Date of Conferral
Raymond M. Panas
An increase in cellular inflammatory biomarkers directly increases the risk of cardiovascular disease (CVD). Using the social ecological and biomedical theories, the study examined quantitatively how specific inflammatory biomarkers are associated with cardiorenal syndrome (CRS), a potential complication of hypertension and diabetes, and how sociodemographic factors modify this association in the U.S. adult population. A retrospective secondary data analysis of the data collected from National Health and Nutrition Examination Survey (NHANES) 1999-2010 was utilized to evaluate these hypotheses. High sensitivity C-reactive protein, homocysteine (hcy), and fibrinogen had a modifying effect on Type 4 (chronic reno-cardiac etiology), Type 2 CRS (chronic cardio-renal etiology), and a significant additive effect on CRS even after controlling for known CVD and Chronic Kidney Disease (CKD) risk factors.
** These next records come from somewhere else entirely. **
/-- The state right behind the wakeup is one, however often its ready-wait has read busy. -/
theorem InitializeStage.awakeAfter (hf : s.fault = none) (j : Nat) : InitializeStage s (initializeAwakeAfter s j) :=
  have htouch := touches_awakeAfter s j
  ⟨htouch.fault.trans hf, htouch.csDir, transacted_csLevel _, htouch.par, htouch.expectedId⟩

/-- So is that at the first poll, which has read busy no time. -/
theorem InitializeStage.awake (hf : s.fault = none) : InitializeStage s (initializeAwake s) := .awakeAfter hf 0

/-- A transaction leads from one to another. -/
theorem InitializeStage.transacted (h : InitializeStage s w) (bs : List Byte) : InitializeStage s (w.transacted bs) :=
  ⟨(transacted_fault bs).trans h.fault, (transacted_csDir bs).trans h.csDir, transacted_csLevel bs,
    (transacted_par bs).trans h.par, (transacted_expectedId bs).trans h.expectedId⟩

/-- The test of the identifier compares the word heard with the expected one as numbers (R130, R186). -/
theorem seqStep_idTest_expected {req : Instr} {ms : List Micro} {e : Word16} (h : w.expectedId = e) :
    seqStep { w with ctl := .active req (.idTest :: ms) [m, d] q } =
      { w with
        ctl := .active req (if 256 * m.toNat + d.toNat = e.toNat then ms else [.ret (.bool false)]) [m, d] q } := by
  subst h
  rw [seqStep_idTest]
  simp only [packId_eq_iff]

/-- With an identifier expected, the probe is one JEDEC-ID transaction, and goes on to the unprotect where the word
heard is the expected one, else to the return of false (R186). -/
theorem steps_identify (h : InitializeStage s w) (he : s.expectedId ≠ 0)
    (hbs : bs = [0x9F#8, s.par.fillByte, s.par.fillByte]) (hh : w.heardIn bs = [x, m, d]) :
    Steps 7 { w with ctl := .active .initializeOp (.probe :: unprotectBody s.par) [] q }
      { w.transacted bs with
        ctl := .active .initializeOp
          (if 256 * m.toNat + d.toNat = s.expectedId.toNat then unprotectBody s.par else [.ret (.bool false)])
          [m, d] q } := by
  have hprobe := steps_probe (req := .initializeOp) (ms := unprotectBody s.par) (g := []) (q := q) h.fault h.csDir
    h.csLevel (h.expectedId ▸ he) (h.par ▸ hbs) hh
  have hstage := h.transacted bs
  refine hprobe.trans (Steps.one (t := w.transacted bs) (seqStep_idTest_expected hstage.expectedId) hstage.fault ?_)
  split
  · exact suspends_unprotect s.par
  · rfl

/-- An `initializeOp` that runs to a return, within the bound on one step, answers it at once (log 22). -/
theorem exec_initialize_returns {b : Bool} (hi : s.admitsInitialize)
    (h : Steps n { s with ctl := .active .initializeOp (progInitialize s.par) [] none }
      { w with ctl := .active .initializeOp [.ret (.bool b)] g q })
    (hn : n < 64) : exec .initializeOp s = .next (w.respond (.bool b)) := by
  rw [exec_initialize hi, h.returns (n := fuelOf .initializeOp) rfl hn]

/-- One that runs to its unprotect answers true behind it, its ready-waits ending at their first poll (R186). -/
theorem exec_initialize_unprotects (hi : s.admitsInitialize) (hw : InitializeStage s w)
    (h : Steps n { s with ctl := .active .initializeOp (progInitialize s.par) [] none }
      { w with ctl := .active .initializeOp (unprotectBody s.par) g q })
    (hn : n ≤ 20) (hr : w.mutatingReady) :
    exec .initializeOp s = .next ((w.mutatingIssued.transacted [0x01#8, 0x00#8]).respond (.bool true)) := by
  obtain ⟨k, q', hk, hunprotect⟩ := steps_unprotect hw.par.symm hw.fault hw.csDir hw.csLevel hr
  exact exec_initialize_returns hi (h.trans hunprotect) (by omega)

/-- One whose moves lead to a return completes with it. -/
theorem completes_initialize_returns {b : Bool} (hi : s.admitsInitialize) (hf : w.fault = none)
    (h : Runs { s with ctl := .active .initializeOp (progInitialize s.par) [] none }
      { w with ctl := .active .initializeOp [.ret (.bool b)] g q }) :
    Completes .initializeOp s (w.respond (.bool b)) :=
  completes_of_runs (exec_initialize hi) (h.returns rfl) rfl hf

/-- One whose moves lead to its unprotect completes with true behind it, however long its ready-waits take (R186). -/
theorem completes_initialize_unprotects {k : Nat × Nat} (hi : s.admitsInitialize) (hw : InitializeStage s w)
    (h : Runs { s with ctl := .active .initializeOp (progInitialize s.par) [] none }
      { w with ctl := .active .initializeOp (unprotectBody s.par) g q })
    (hk : w.mutatingWaits k) :
    Completes .initializeOp s (((w.mutatingAfter k).transacted [0x01#8, 0x00#8]).respond (.bool true)) := by
  have hrun := h.trans (runs_unprotect hw.par.symm hw.fault hw.csDir hw.csLevel hk)
  have htouch := (touches_mutatingAfter w k).trans (touches_transacted _ [0x01#8, 0x00#8])
  exact completes_of_runs (exec_initialize hi) hrun rfl (htouch.fault.trans hw.fault)
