-- ==== Sys2Proof/Machine/Dispatch.lean ====
section
/-! DEFINITION. Dispatch: one arm per constructor of Instr, each one direct call of the instruction's own meaning
(spec/40_dispatcher.md R145). A meaning sees the state with PC already past the whole instruction (spec/10_state.md R36). -/

namespace Sys2Proof.Machine

def exec (i : Instr) (s : State) : Host.Outcome State Fault Refusal :=
  match i with
  -- Load and store
  | .lda o => Sys2Proof.Machine.execLda o s
  | .ldx o => Sys2Proof.Machine.execLdx o s
  | .ldy o => Sys2Proof.Machine.execLdy o s
  | .sta o => Sys2Proof.Machine.execSta o s
  | .stx o => Sys2Proof.Machine.execStx o s
  | .sty o => Sys2Proof.Machine.execSty o s
  -- Arithmetic and logic
  | .adc o => Sys2Proof.Machine.execAdc o s
  | .sbc o => Sys2Proof.Machine.execSbc o s
  | .and o => Sys2Proof.Machine.execAnd o s
  | .ora o => Sys2Proof.Machine.execOra o s
  | .eor o => Sys2Proof.Machine.execEor o s
  | .bit o => Sys2Proof.Machine.execBit o s
  -- Shift and rotate
  | .asl o => Sys2Proof.Machine.execAsl o s
  | .lsr o => Sys2Proof.Machine.execLsr o s
  | .rol o => Sys2Proof.Machine.execRol o s
  | .ror o => Sys2Proof.Machine.execRor o s
  -- Compare, increment and decrement
  | .cmp o => Sys2Proof.Machine.execCmp o s
  | .cpx o => Sys2Proof.Machine.execCpx o s
  | .cpy o => Sys2Proof.Machine.execCpy o s
  | .inc o => Sys2Proof.Machine.execInc o s
  | .dec o => Sys2Proof.Machine.execDec o s
  | .inx => Sys2Proof.Machine.execInx s
  | .iny => Sys2Proof.Machine.execIny s
  | .dex => Sys2Proof.Machine.execDex s
  | .dey => Sys2Proof.Machine.execDey s
  -- Branch and jump
  | .bcc off => Sys2Proof.Machine.execBcc off s
  | .bcs off => Sys2Proof.Machine.execBcs off s
  | .beq off => Sys2Proof.Machine.execBeq off s
  | .bne off => Sys2Proof.Machine.execBne off s
  | .bmi off => Sys2Proof.Machine.execBmi off s
  | .bpl off => Sys2Proof.Machine.execBpl off s
  | .bvc off => Sys2Proof.Machine.execBvc off s
  | .bvs off => Sys2Proof.Machine.execBvs off s
  | .jmp o => Sys2Proof.Machine.execJmp o s
  -- Stack
  | .pha => Sys2Proof.Machine.execPha s
  | .pla => Sys2Proof.Machine.execPla s
  | .php => Sys2Proof.Machine.execPhp s
  | .plp => Sys2Proof.Machine.execPlp s
  -- Subroutine and interrupt
  | .jsr target => Sys2Proof.Machine.execJsr target s
  | .rts => Sys2Proof.Machine.execRts s
  | .brk => Sys2Proof.Machine.execBrk s
  | .rti => Sys2Proof.Machine.execRti s
  -- Flag, transfer and no-op
  | .sec => Sys2Proof.Machine.execSec s
  | .clc => Sys2Proof.Machine.execClc s
  | .sei => Sys2Proof.Machine.execSei s
  | .cli => Sys2Proof.Machine.execCli s
  | .sed => Sys2Proof.Machine.execSed s
  | .cld => Sys2Proof.Machine.execCld s
  | .clv => Sys2Proof.Machine.execClv s
  | .tax => Sys2Proof.Machine.execTax s
  | .tay => Sys2Proof.Machine.execTay s
  | .tsx => Sys2Proof.Machine.execTsx s
  | .txa => Sys2Proof.Machine.execTxa s
  | .txs => Sys2Proof.Machine.execTxs s
  | .tya => Sys2Proof.Machine.execTya s
  | .nop => Sys2Proof.Machine.execNop s
  -- Dispatcher
  | .kil => Sys2Proof.Machine.execKil s
  | .undoc op => Sys2Proof.Machine.execUndoc op s

end Sys2Proof.Machine
end

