-- ==== Sys2Proof/Certificates/Slice0/Obligations.lean ====
section
/-! DEFINITION. The statements for the provers, from the numbered rules of spec/. Where one rests on a decision of the
spec (D<n> of 92_eei_decisions.md) or on a choice of the model (log <n>), its docstring says so. -/

open Sys2Proof Sys2Proof.Machine

/-! ### Encoding -/

/-- Words written out from the encodings of spec/30_encoding.md R116 (byte values: the spec's decision D2) decode to
the instructions they stand for, one of each family. That UNDOC takes one byte is log 4. -/
def Obligations.TableWordsDecode : Prop :=
  decode [0xA9, 0x01] = .ok (.lda (.imm 0x01), []) ∧
  decode [0x99, 0x34, 0x12] = .ok (.sta (.absY 0x1234), []) ∧
  decode [0x71, 0x20] = .ok (.adc (.indY 0x20), []) ∧
  decode [0x6A] = .ok (.ror .acc, []) ∧
  decode [0xDE, 0x00, 0x20] = .ok (.dec (.absX 0x2000), []) ∧
  decode [0xD0, 0xF9] = .ok (.bne 0xF9, []) ∧
  decode [0x6C, 0xFF, 0x10] = .ok (.jmp (.ind 0x10FF), []) ∧
  decode [0x08] = .ok (.php, []) ∧
  decode [0x20, 0x10, 0x02] = .ok (.jsr 0x0210, []) ∧
  decode [0xBA] = .ok (.tsx, []) ∧
  decode [0x02] = .ok (.kil, []) ∧
  decode [0xFF] = .ok (.undoc 0xFF, [])

/-- Decoding the encoding of any well-formed instruction, whatever bytes follow, gives the instruction and those
bytes. That UNDOC is encoded as its one byte is log 4. -/
def Obligations.DecodeOfEncodeIsInstruction : Prop :=
  ∀ (i : Instr) (rest : List Byte), i.wellFormed = true → decode (encode i ++ rest) = .ok (i, rest)

/-- Each word has one meaning: what decodes is well formed and encodes back to the bytes read. That UNDOC takes one
byte is log 4. -/
def Obligations.EncodeOfDecodeIsBytes : Prop :=
  ∀ (bytes : List Byte) (i : Instr) (rest : List Byte),
    decode bytes = .ok (i, rest) → i.wellFormed = true ∧ encode i ++ rest = bytes

/-- Decoding is total (spec/30_encoding.md R115): every opcode byte decodes to exactly one of a documented pair of
mnemonic and mode, KIL (0x02), or the undocumented fallback. -/
def Obligations.EveryOpcodeByteDecodes : Prop :=
  ∀ (op b1 b2 : Byte) (rest : List Byte), ∃ i r, decode (op :: b1 :: b2 :: rest) = .ok (i, r) ∧
    (i.mnemonic = .kil ↔ op = 0x02) ∧
    (i.mnemonic = .undoc ↔ op ∈ undocumentedBytes) ∧
    (i.mnemonic ≠ .kil → i.mnemonic ≠ .undoc → (i.mode, op) ∈ i.mnemonic.encodings)

/-- The length of an instruction is decided by its opcode byte alone, is 1, 2 or 3, and is what the decoder takes
(spec/30_encoding.md R110, R120). An undocumented byte has length 1 here whatever its UNDOC_MODE, the choice of log 4
(D4): R118 gives it 1 only by default, and the operand bytes of its mode are taken by its meaning
(UndocumentedByteIsNoOp). -/
def Obligations.OpcodeByteDecidesLength : Prop :=
  ∀ (op : Byte) (rest rest' r r' : List Byte) (i i' : Instr),
    decode (op :: rest) = .ok (i, r) → decode (op :: rest') = .ok (i', r') →
      i.length = i'.length ∧ (i.length = 1 ∨ i.length = 2 ∨ i.length = 3) ∧ rest.length + 1 = i.length + r.length ∧
      (i.mnemonic = .undoc → i.length = 1)

/-! ### Memory and overlays -/

/-- In a canonical memory a read of a cell gives the last byte written to it, and a write leaves every other cell
alone (spec/20_memory.md R88); a cell of the empty memory reads 0 (R73). -/
def Obligations.ReadGivesLastWrite : Prop :=
  (∀ (m : Memory) (addr b : Nat) (v : Byte), m.wf = true →
    (m.write addr v).read b = if b = addr then v else m.read b) ∧
  ∀ b, Memory.read [] b = 0x00

/-- Plain memory is the total function it reads as (spec/20_memory.md R72): canonical memories that read the same at
every address are equal. -/
def Obligations.CanonicalMemoriesReadingSameAreEqual : Prop :=
  ∀ m m' : Memory, m.wf = true → m'.wf = true → (∀ b, b < 65536 → m.read b = m'.read b) → m = m'

/-- Overlay resolution of one byte access (spec/20_memory.md R81): the first overlay in registration order whose
inclusive range holds the address takes the access, which is recorded and leaves the plain cell alone (the byte a read
returns is the free value of log 2); if none does, the plain cell is read or written. -/
def Obligations.FirstCoveringOverlayTakesAccess : Prop :=
  ∀ (s : State) (addr : Word) (v : Byte),
    (∀ (k : Nat) (o : Overlay), s.config.overlays[k]? = some o →
      o.start.toNat ≤ addr.toNat → addr.toNat ≤ o.last.toNat →
      (∀ (j : Nat) (o' : Overlay), j < k → s.config.overlays[j]? = some o' →
        ¬ (o'.start.toNat ≤ addr.toNat ∧ addr.toNat ≤ o'.last.toNat)) →
      (∃ b, busRead addr s = (b, { s with events := s.events ++ [⟨.read, k, addr, b⟩] })) ∧
      busWrite addr v s = { s with events := s.events ++ [⟨.write, k, addr, v⟩] }) ∧
    ((∀ o ∈ s.config.overlays, ¬ (o.start.toNat ≤ addr.toNat ∧ addr.toNat ≤ o.last.toNat)) →
      busRead addr s = (s.mem.read addr.toNat, s) ∧
      busWrite addr v s = { s with mem := s.mem.write addr.toNat v })

/-- A word read is the byte at the address, then the byte at the next address modulo 65536, the first one low
(spec/00_scope.md R16, spec/20_memory.md R75, R79). -/
def Obligations.WordReadIsTwoByteReads : Prop :=
  ∀ (s : State) (addr : Word),
    let lo := busRead addr s
    let hi := busRead (BitVec.ofNat 16 (addr.toNat + 1)) lo.2
    busRead16 addr s = (wordOf lo.1 hi.1, hi.2)

/-! ### Addressing modes -/

/-- Immediate, zeropage and absolute (spec/41_addressing.md R163, R164, R167), in every state: immediate reads
nothing, and its address is that of the operand byte; zeropage reads one byte; absolute reads the low, then the high
byte. -/
def Obligations.UnindexedModesResolve : Prop :=
  ∀ s : State,
    (resolve .immediate s = (some s.pc, { s with pc := s.pc + 1 })) ∧
    (let b := busRead s.pc s
     resolve .zeropage s = (some (BitVec.ofNat 16 b.1.toNat), { s with pc := s.pc + 1, events := b.2.events })) ∧
    (let w := busRead16 s.pc s
     resolve .absolute s = (some w.1, { s with pc := s.pc + 2, events := w.2.events }))

/-- The resolver on plain memory, mode by mode: the effective address and the PC advance of spec/41_addressing.md R160
to R173. Indexed zero-page addresses wrap in the zero page; pointer high bytes come from the next address (D10); other
sums wrap modulo 65536 (D9, D11). -/
def Obligations.ResolverOnPlainMemory : Prop :=
  ∀ s : State, s.config.overlays = [] →
    let b := s.mem.read s.pc.toNat
    let w := wordOf b (s.mem.read (s.pc + 1).toNat)
    let word := fun p : Word => wordOf (s.mem.read p.toNat) (s.mem.read (p + 1).toNat)
    let s1 := { s with pc := s.pc + 1 }
    let s2 := { s with pc := s.pc + 2 }
    resolve .implicit s = (none, s) ∧
    resolve .accumulator s = (none, s) ∧
    resolve .immediate s = (some s.pc, s1) ∧
    resolve .zeropage s = (some (BitVec.ofNat 16 b.toNat), s1) ∧
    resolve .zeropageX s = (some (BitVec.ofNat 16 ((b.toNat + s.x.toNat) % 256)), s1) ∧
    resolve .zeropageY s = (some (BitVec.ofNat 16 ((b.toNat + s.y.toNat) % 256)), s1) ∧
    resolve .absolute s = (some w, s2) ∧
    resolve .absoluteX s = (some (BitVec.ofNat 16 (w.toNat + s.x.toNat)), s2) ∧
    resolve .absoluteY s = (some (BitVec.ofNat 16 (w.toNat + s.y.toNat)), s2) ∧
    resolve .indirect s = (some (word w), s2) ∧
    resolve .indirectX s = (some (word (BitVec.ofNat 16 ((b.toNat + s.x.toNat) % 256))), s1) ∧
    resolve .indirectY s = (some (BitVec.ofNat 16 ((word (BitVec.ofNat 16 b.toNat)).toNat + s.y.toNat)), s1) ∧
    resolve .relative s = (some (BitVec.ofInt 16 (s.pc.toNat + 1 + b.toInt)), s1)

/-- The effective address a meaning computes from its operand, PC being past the instruction, in every state, overlays
included (spec/41_addressing.md R160 to R174; D9 to D11). Only the pointer modes read. -/
def Obligations.EffectiveAddressOfOperand : Prop :=
  ∀ (s : State) (b : Byte) (w : Word),
    effAddr .implied s = (none, s) ∧
    effAddr .acc s = (none, s) ∧
    effAddr (.zp b) s = (some (BitVec.ofNat 16 b.toNat), s) ∧
    effAddr (.zpX b) s = (some (BitVec.ofNat 16 ((b.toNat + s.x.toNat) % 256)), s) ∧
    effAddr (.zpY b) s = (some (BitVec.ofNat 16 ((b.toNat + s.y.toNat) % 256)), s) ∧
    effAddr (.abs w) s = (some w, s) ∧
    effAddr (.absX w) s = (some (BitVec.ofNat 16 (w.toNat + s.x.toNat)), s) ∧
    effAddr (.absY w) s = (some (BitVec.ofNat 16 (w.toNat + s.y.toNat)), s) ∧
    effAddr (.rel b) s = (some (BitVec.ofInt 16 (s.pc.toNat + b.toInt)), s) ∧
    (let p := busRead16 w s
     effAddr (.ind w) s = (some p.1, p.2)) ∧
    (let p := busRead16 (BitVec.ofNat 16 ((b.toNat + s.x.toNat) % 256)) s
     effAddr (.indX b) s = (some p.1, p.2)) ∧
    (let p := busRead16 (BitVec.ofNat 16 b.toNat) s
     effAddr (.indY b) s = (some (BitVec.ofNat 16 (p.1.toNat + s.y.toNat)), p.2))

/-- The resolver moves PC past the operand bytes and changes no other register, no flag and no memory
(spec/41_addressing.md R160, R176); only the record of overlay accesses may grow, and only by reads. -/
def Obligations.ResolverChangesOnlyPc : Prop :=
  ∀ (mode : Mode) (s : State), ∃ reads : List OverlayEvent,
    (resolve mode s).2 =
      { s with pc := s.pc + BitVec.ofNat 16 mode.operandLength, events := s.events ++ reads } ∧
    ∀ e ∈ reads, e.kind = .read

/-- How many bytes the resolver reads in each mode (spec/41_addressing.md R160, column "resolver reads"; no dummy
read, D16), counted under an overlay over the whole address space. -/
def Obligations.ResolverReadCounts : Prop :=
  ∀ (mode : Mode) (s : State), s.config.overlays = [⟨0x0000, 0xFFFF⟩] →
    (resolve mode s).2.events.length = s.events.length +
      match mode with
      | .implicit | .accumulator | .immediate => 0
      | .zeropage | .zeropageX | .zeropageY | .relative => 1
      | .absolute | .absoluteX | .absoluteY => 2
      | .indirectX | .indirectY => 3
      | .indirect => 4

/-- The byte an instruction reads through its operand (spec/41_addressing.md R175, use "read"): one read at the
effective address; for an immediate its data byte, which the fetch has read (log 9). -/
def Obligations.OperandReadIsOneByteRead : Prop :=
  (∀ (v : Byte) (s : State), loadOperand (.imm v) s = (v, s)) ∧
  ∀ (o : Operand) (s : State) (ea : Word), o.mode ≠ .immediate → (effAddr o s).1 = some ea →
    loadOperand o s = busRead ea (effAddr o s).2

/-- A well-formed instruction has an effective address exactly when its mode is neither implicit nor accumulator
(spec/00_scope.md R20, spec/41_addressing.md R160). -/
def Obligations.EffectiveAddressExists : Prop :=
  ∀ (i : Instr) (s : State),
    ((effAddr i.operand s).1 = none ↔ i.mode = .implicit ∨ i.mode = .accumulator)

/-! ### The cycle -/

/-- A step runs the decoded instruction (spec/40_dispatcher.md R142 to R145, R148): when the bytes read at PC, one,
two or three of them, decode to an instruction, the step of a state that is not halted and whose PC is not 0 is `exec`
of it at the state with PC past the bytes; around `exec` there are only those reads. -/
def Obligations.StepRunsDecodedInstruction : Prop :=
  ∀ (s : State) (i : Instr), s.halted = false → s.pc ≠ 0x0000 →
    let r1 := busRead s.pc s
    let r2 := busRead (s.pc + 1) r1.2
    let r3 := busRead (s.pc + 2) r2.2
    (decode [r1.1] = .ok (i, []) → step s = exec i { r1.2 with pc := s.pc + 1 }) ∧
    (decode [r1.1, r2.1] = .ok (i, []) → step s = exec i { r2.2 with pc := s.pc + 2 }) ∧
    (decode [r1.1, r2.1, r3.1] = .ok (i, []) → step s = exec i { r3.2 with pc := s.pc + 3 })

/-- The reset load (spec/40_dispatcher.md R141): a cycle that starts with PC = 0 reads the reset vector at 0xFFFC, low
byte first, writes PC, and changes nothing else. -/
def Obligations.ZeroPcIsResetLoad : Prop :=
  ∀ s : State, s.halted = false → s.pc = 0x0000 →
    let lo := busRead 0xFFFC s
    let hi := busRead 0xFFFD lo.2
    step s = .next { s with pc := wordOf lo.1 hi.1, events := hi.2.events }

/-- No cycle runs against a halted state (spec/40_dispatcher.md R149); that the model answers the fault
processorHalted is its own choice (log 5). -/
def Obligations.HaltedStateStops : Prop :=
  ∀ s : State, s.halted = true → step s = .fault .processorHalted

/-- KIL (spec/40_dispatcher.md R146, D20): a cycle whose opcode byte is 0x02 ends in the halted state, which is the
state at the start of the cycle, PC at the KIL byte, the opcode read performed; and the meaning, which sees PC past
the byte, puts PC back. That Halted is a next state with the bit set is the model's choice (log 5). With the opcode.
-/
def Obligations.KilHaltsInPlace : Prop :=
  (∀ s : State, s.halted = false → s.pc ≠ 0x0000 → (busRead s.pc s).1 = 0x02 →
    step s = .next { s with events := (busRead s.pc s).2.events, halted := true }) ∧
  (∀ s : State, exec .kil s = .next { s with pc := BitVec.ofInt 16 (s.pc.toNat - 1), halted := true }) ∧
  encode .kil = [0x02]
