theorem test_ft_10 : after { placed 0x0300 [0xA8] with a := 0x05, flags := { Flags.cleared with z := true } }
    (fun t => (t.pc, t.y, t.flags.z)) = some (0x0301, 0x05, false) := by
  decide +kernel

theorem test_ft_11 : after (placed 0x0300 [0xBA]) (fun t => (t.pc, t.x, t.flags.n)) = some (0x0301, 0xFF, true) := by
  decide +kernel

theorem test_ft_13 : after { placed 0x0300 [0x8A] with x := 0x7F, a := 0x80, flags := { Flags.cleared with n := true } }
    (fun t => (t.pc, t.a, t.flags.n)) = some (0x0301, 0x7F, false) := by
  decide +kernel

theorem test_ft_15 : after { placed 0x0300 [0x9A] with x := 0x00 }
    (fun t => (t.pc, t.sp, t.flags.z)) = some (0x0301, 0x00, false) := by
  decide +kernel

theorem test_ft_16 : after { placed 0x0300 [0x98] with y := 0xFE }
    (fun t => (t.pc, t.a, t.flags.n)) = some (0x0301, 0xFE, true) := by
  decide +kernel

theorem test_ft_18 : after { placed 0x0300 [0xEA] with a := 0x12, flags := { Flags.cleared with c := true } }
    (fun t => (t.pc, t.a, t.flags.c)) = some (0x0301, 0x12, true) := by
  decide +kernel

/-! Overlays (spec/20_memory.md R81): a store under an overlay leaves the plain cell alone and is recorded. -/

/-- A machine with two overlays that share the cell 0x0020. -/
def overlaid : State :=
  { State.reset with config := { overlays := [⟨0x0010, 0x0020⟩, ⟨0x0020, 0x0030⟩], undocModes := [] } }

theorem test_overlay_store : after { overlaid with pc := 0x0300, a := 0x55, mem := [(0x0300, 0x85), (0x0301, 0x20)] }
    (fun t => (t.mem.read 0x20, t.events)) = some (0x00, [⟨.write, 0, 0x0020, 0x55⟩]) := by
  decide +kernel

/-- UNDOC_MODE of a byte moves PC past its operand bytes (spec/40_dispatcher.md R147). -/
theorem test_undoc_mode : after { placed 0x0300 [0x80, 0x44] with config := { overlays := [], undocModes := [(0x80, .immediate)] } }
    (fun t => t.pc) = some 0x0302 := by
  decide +kernel

/-- A cycle against a halted state (log 5). -/
theorem test_halted_step : step { State.reset with halted := true } = .fault .processorHalted := by rfl

/-! Witnesses: for each obligation with hypotheses, an input that meets them all, at boundary values of its clauses. -/

theorem witness_DecodeOfEncodeIsInstruction : (Instr.lda (.indY 0xFF)).wellFormed = true ∧
    (Instr.jmp (.ind 0xFFFF)).wellFormed = true ∧ (Instr.undoc 0xFF).wellFormed = true := by
  decide +kernel

theorem witness_EncodeOfDecodeIsBytes : decode [0x6C, 0xFF, 0xFF, 0x00] = .ok (.jmp (.ind 0xFFFF), [0x00]) := by rfl

theorem witness_OpcodeByteDecidesLength : decode [0xAD, 0x00, 0x00] = .ok (.lda (.abs 0x0000), []) ∧
    decode [0xAD, 0xFF, 0xFF, 0x01] = .ok (.lda (.abs 0xFFFF), [0x01]) := ⟨rfl, rfl⟩

/-- Each class of EveryOpcodeByteDecodes has a byte. -/
theorem witness_EveryOpcodeByteDecodes : Instr.mnemonic .kil = .kil ∧ (0x03 : Byte) ∈ undocumentedBytes ∧
    (0xFF : Byte) ∈ undocumentedBytes ∧ (Mode.implicit, (0x00 : Byte)) ∈ Mnemonic.brk.encodings := by
  decide +kernel

/-- A canonical memory with its first and last cells listed. -/
def edges : Memory := [(0x0000, 0x01), (0xFFFF, 0x02)]

theorem witness_ReadGivesLastWrite : edges.wf = true := by decide

theorem witness_CanonicalMemoriesReadingSameAreEqual : edges.wf = true ∧
    ∀ b, b < 65536 → edges.read b = edges.read b := ⟨by decide, fun _ _ => rfl⟩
For Type 4 CRS, the adjusted Odds Ratio of CVD in individuals with CKD was elevated, 2.29 (Confidence Interval [CI] 1.17-3.64, p < 0.05), among individuals with elevated hcy levels but close to 1.0 (0.65 CI 0.28-1.53, p > 0.05) among patients with normal hcy after the results were controlled for medical and demographic risk factors. Finally, race modified the effect of inflammatory markers on CRS. Out of all the biomarkers, income only modified the effect of hcy on CRS. Education level modified the effect of every inflammatory marker on CRS. While Ferritin-to-Transferrin ratio (F/T ratio) had a non-significant additive effect, due to the lack of adequate subjects, the modifying effect of F/T ratio could not be tested. This study can help initiate social change by urging healthcare professionals to monitor these biomarkers as a part of preventing hypertension, diabetes, and CRS.